Surabaya Lab.

2026-06-25

大穴は、本当に過小評価されているのか

検証に使ったレース

理論の話が続いたので、今回は実際のレースで試した結果を書きます。

使ったのは2026年6月21日、東京11R 府中牝馬ステークスです。単勝・複勝オッズが揃っていて、3連単の実オッズも取得できていたレースです。

単勝1番人気はヴァルキリーバース(単勝3.3倍、1着確率24.1%)、2番人気はニシノティアモ(単勝5.0倍、1着確率15.9%)。ここまでは順当な並びでした。

本命サイド:売られすぎている組み合わせ

まず、モデルが「最も売れているはず」と考える組み合わせ、つまり理論オッズが最も低い組み合わせを見てみます。
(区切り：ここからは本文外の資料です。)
-- ==== Sys2Proof/Laws/PerInstr.lean ====
section
/-! SUPPORT. The family Form: what the encoding of each constructor is. An instruction that can stand in a program has an encoding and the
shape of its fields and is no device event; a device event has neither. -/
namespace Sys2Proof.Laws.Form
open Sys2Proof.Machine

/-- An encoding stands beside a shape, and for no event; its words are as many as its slots. -/
def Statement (i : Instr) : Prop :=
  i.enc.isSome = i.shape.isSome ∧ (isEvent i = true → i.enc = none) ∧ ∀ e, i.enc = some e → encode i = some e.words
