theorem w_TileCompareResults_3 : 
    let un (f : Fmt) (a b : Nat) : Bool := (f.val a).isNan || (f.val b).isNan
    
    let rel (f : Fmt) (r : Int → Bool) (a b : Nat) : Bool := ! un f a b && r (FV.cmp (f.val a) (f.val b))
    
    let ints (t : Nat) (r : Int → Int → Bool) (a b : Nat) : Bool := r (intVal t a) (intVal t b)
    
    let both (t : Nat) (all : Bool) (g : Fmt → Nat → Nat → Bool) (h : Nat → Nat → Bool) (a b : Nat) : Bool :=
    if isCPX t then
      let p := g (fmtOf (cpxBase t)) (cpxRe t a) (cpxRe t b)
      let q := g (fmtOf (cpxBase t)) (cpxIm t a) (cpxIm t b)
      if all then p && q else p || q
    else if isFloat t then g (fmtOf t) a b else h a b
    
    let p := (Instr.tcmpLt, false, fun t => both t false (fun f => rel f fun c => decide (c < 0)) (ints t fun u v => decide (u < v)))
    ∃ x, ∃ (s : State), ∃ a, ∃ b, ∃ s1, ∃ s2, ∃ dst, ∃ s3, ∃ t, Issues (p.1 x) s ∧ tileSrc 1 x.a s = .ok a s1 ∧ bcastSrc 2 x.b s1 = .ok b s2 ∧ tileDst x s2 = .ok dst s3 ∧ 
    let d := dst.desc
    
    let typ := a.desc.typ
    (isFPA typ || isINTA typ || (isCPX typ && p.2.1)) = true ∧ b.serves typ = true ∧ isINTS d.typ = true ∧ (a.shaped d.rows d.cols && b.shaped d.rows d.cols) = true ∧ checkOverlap dst [a, b] false s3 = .ok () s3 ∧ (runFull dst (fun i => do
        let ra ← a.row typ d.cols i
        let rb ← b.row typ d.cols i
        pure ((List.range d.vcols).map fun j => (p.2.2 typ (ra.getD j 0) (rb.getD j 0)).toNat)) s3 = .ok () t) :=
  ⟨ar 0x28#8 0x21#8 0x22#8 0#4 0#20, wT, _, _, _, _, _, _, _, (issues_of (by decide +kernel)), (ok_of (by decide +kernel)), (ok_of (by decide +kernel)), (ok_of (by decide +kernel)), (by decide +kernel), (by decide +kernel), (by decide +kernel), (by decide +kernel), (okIs_of (by decide +kernel)), (okU_of (by decide +kernel))⟩

theorem w_TileCompareResults_4 : 
    let un (f : Fmt) (a b : Nat) : Bool := (f.val a).isNan || (f.val b).isNan
    
    let rel (f : Fmt) (r : Int → Bool) (a b : Nat) : Bool := ! un f a b && r (FV.cmp (f.val a) (f.val b))
    
    let ints (t : Nat) (r : Int → Int → Bool) (a b : Nat) : Bool := r (intVal t a) (intVal t b)
    
    let both (t : Nat) (all : Bool) (g : Fmt → Nat → Nat → Bool) (h : Nat → Nat → Bool) (a b : Nat) : Bool :=
    if isCPX t then
      let p := g (fmtOf (cpxBase t)) (cpxRe t a) (cpxRe t b)
      let q := g (fmtOf (cpxBase t)) (cpxIm t a) (cpxIm t b)
      if all then p && q else p || q
    else if isFloat t then g (fmtOf t) a b else h a b
    
    let p := (Instr.tcmpLe, false, fun t => both t false (fun f => rel f fun c => decide (c ≤ 0)) (ints t fun u v => decide (u ≤ v)))
    ∃ x, ∃ (s : State), ∃ a, ∃ b, ∃ s1, ∃ s2, ∃ dst, ∃ s3, ∃ t, Issues (p.1 x) s ∧ tileSrc 1 x.a s = .ok a s1 ∧ bcastSrc 2 x.b s1 = .ok b s2 ∧ tileDst x s2 = .ok dst s3 ∧ 
    let d := dst.desc
    
    let typ := a.desc.typ
    (isFPA typ || isINTA typ || (isCPX typ && p.2.1)) = true ∧ b.serves typ = true ∧ isINTS d.typ = true ∧ (a.shaped d.rows d.cols && b.shaped d.rows d.cols) = true ∧ checkOverlap dst [a, b] false s3 = .ok () s3 ∧ (runFull dst (fun i => do
        let ra ← a.row typ d.cols i
        let rb ← b.row typ d.cols i
        pure ((List.range d.vcols).map fun j => (p.2.2 typ (ra.getD j 0) (rb.getD j 0)).toNat)) s3 = .ok () t) :=
  ⟨ar 0x28#8 0x21#8 0x22#8 0#4 0#20, wT, _, _, _, _, _, _, _, (issues_of (by decide +kernel)), (ok_of (by decide +kernel)), (ok_of (by decide +kernel)), (ok_of (by decide +kernel)), (by decide +kernel), (by decide +kernel), (by decide +kernel), (by decide +kernel), (okIs_of (by decide +kernel)), (okU_of (by decide +kernel))⟩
1位は6→8→12(ヴァルキリーバース→ニシノティアモ→コガネノソラ)で、理論オッズは131.6倍でした。

ところが、この組み合わせの実際のオッズは67.9倍。理論の半分近くまで売れていました。期待値は0.52倍です。

人気馬同士で固める「順当な」組み合わせは、理論的な確率以上に買われやすい。これは「人気馬は過大評価されやすい」という、競馬の世界でよく言われる傾向と一致していて、モデルの計算自体が的外れではなさそうだという、一つの裏付けになりました。

大穴サイド:売れ残っている組み合わせ

次に、期待値が高かった組み合わせを見てみます。

上位に並んだのは、7→6→16、7→8→16、14→6→16、6→7→16……。

共通点に気づくでしょうか。すべて「16番」が3着に絡んでいます。

16番のセントメモリーズは、単勝215.2倍。出走馬の中でも際立った大穴でした。

このレースで最も期待値が高かったのは7→6→16で、理論オッズ2779.3倍に対し、実際のオッズは9392.5倍。期待値は3.38倍でした。
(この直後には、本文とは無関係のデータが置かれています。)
-- ==== Sys2Proof/Laws/Stepper.lean ====
section
/-! SUPPORT. Everything the stepper can answer, and everything STEP can do. -/

namespace Sys2Proof.Machine

/-- R92 to R101: whatever the stepper answers, by the operand's number. -/
theorem next32_cases (p : Word) :
    (p.toNat < 2139095039 ∧ next32 p = .value (p + 1#32)) ∨
    (p = 0x7F7FFFFF#32 ∧ next32 p = .atInfinity) ∨
    (p = 0x80000000#32 ∧ next32 p = .value 0#32) ∨
    (2147483648 < p.toNat ∧ p.toNat < 4286578688 ∧ next32 p = .value (p - 1#32)) ∨
    (p.toNat / 8388608 % 256 = 255 ∧ next32 p = .invalidInput) := by
  have hp := p.isLt
  have hs := signOf_toNat p
  have he := exponentOf_toNat p
  have hm := mantissaOf_toNat p
  simp only [next32, classify, stepNegZero, stepPosCarry, stepNegBorrow, stepPosInc, stepNegDec, expSpecial, expMaxFinite,
    mantMax, ← BitVec.toNat_inj, hs, he, hm, BitVec.toNat_ofNat]
  split_ifs with h1 h2 h3 h4 h5 h6 <;> simp [pack_toNat, he, hm, ← BitVec.toNat_inj] <;> omega

/-- R91: what is known when the stepper answers a value: the operand is finite, is not the largest, and the value's number is
one more on the positive side, one less on the negative side, and 0 after −0. -/
theorem next32_value {p r : Word} (h : next32 p = .value r) :
    (p.toNat < 2139095039 ∧ r.toNat = p.toNat + 1) ∨ (p.toNat = 2147483648 ∧ r.toNat = 0) ∨
    (2147483648 < p.toNat ∧ p.toNat < 4286578688 ∧ r.toNat = p.toNat - 1) := by
  have hp := p.isLt
  rcases next32_cases p with ⟨h1, h2⟩ | ⟨h1, h2⟩ | ⟨h1, h2⟩ | ⟨h1, h1', h2⟩ | ⟨h1, h2⟩ <;>
    simp only [h2, Next.value.injEq, reduceCtorEq] at h <;> subst h
  · exact .inl ⟨h1, by rw [BitVec.toNat_add, BitVec.toNat_ofNat]; omega⟩
  · exact .inr (.inl ⟨by rw [h1]; rfl, rfl⟩)
  · exact .inr (.inr ⟨h1, h1', by rw [BitVec.toNat_sub, BitVec.toNat_ofNat]; omega⟩)

/-- R105: whatever STEP can do in a ready unit. -/
theorem completeStep_cases (a : Word) (s : State) :
    (∃ r, next32 a = .value r ∧ completeStep a s = writeResult r s) ∨
    (next32 a = .atInfinity ∧ completeStep a s = raiseError .atInfinity s) ∨
    (next32 a = .invalidInput ∧ completeStep a s = raiseError .invalidInput s) := by
  unfold completeStep
  cases h : next32 a <;> simp

/-- R105, 70 R163: if STEP answers a next state, it was accepted by a unit that had been reset, or not accepted at all. -/
theorem execStep_next {a : Word} {s t : State} (h : execStep a s = .next t) :
    (s.busy = true ∧ t = s) ∨ (s.busy = false ∧ s.resetSeen = true ∧ t = completeStep a s) := by
  unfold execStep at h
  cases hb : s.busy <;> cases hr : s.resetSeen <;> simp_all

end Sys2Proof.Machine
end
大穴が3着に来るパターンは、人気馬同士の決着に比べて「考慮されにくい」のか、市場が理論よりも高いオッズをつけたままになっていました。

散布図で見る全体傾向

府中牝馬ステークス2026 実オッズ × 理論オッズの散布図

このレースの全組み合わせ(3,360通り)を散布図にしてみました。横軸が実際の3連単オッズ、縦軸が理論オッズです(どちらも対数軸)。

点線は「理論オッズ=実オッズ」の線です。もし市場が完全に理論と一致しているなら、すべての点がこの線の上に乗るはずです。

実際には、多くの点がこの線の近くに集まっていて、モデルが大きく外れているわけではなさそうだと分かります。ただ、よく見ると線からのズレ方に偏りがあります。

赤くマークした「6→8→12」(本命サイド)は線より上側、つまり理論オッズより実オッズの方が低い側にあります。逆に「7→6→16」(大穴サイド)は線より下側、理論オッズより実オッズの方が高い側にあります。

全体を見ても、オッズが低い(人気がある)側の点は線の上側に、オッズが高い(大穴)側の点は線の下側に来る傾向がうっすらと見えます。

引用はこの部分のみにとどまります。